- _Exercise directions_: Every line of the records below that has the word "finish" should be copied.

Start of Data for this task

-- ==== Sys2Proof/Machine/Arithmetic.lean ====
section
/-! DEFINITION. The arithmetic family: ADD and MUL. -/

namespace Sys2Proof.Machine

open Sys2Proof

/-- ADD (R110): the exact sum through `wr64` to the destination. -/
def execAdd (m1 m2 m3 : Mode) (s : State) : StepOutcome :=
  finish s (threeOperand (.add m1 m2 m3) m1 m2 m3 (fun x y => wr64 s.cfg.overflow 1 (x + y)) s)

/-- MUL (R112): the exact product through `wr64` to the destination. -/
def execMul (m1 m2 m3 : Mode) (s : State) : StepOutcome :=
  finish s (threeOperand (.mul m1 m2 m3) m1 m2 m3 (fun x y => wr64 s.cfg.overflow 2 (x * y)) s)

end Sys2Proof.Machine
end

End of Data for this task

- _Task response_:
  finish s (threeOperand (.add m1 m2 m3) m1 m2 m3 (fun x y => wr64 s.cfg.overflow 1 (x + y)) s)
  finish s (threeOperand (.mul m1 m2 m3) m1 m2 m3 (fun x y => wr64 s.cfg.overflow 2 (x * y)) s)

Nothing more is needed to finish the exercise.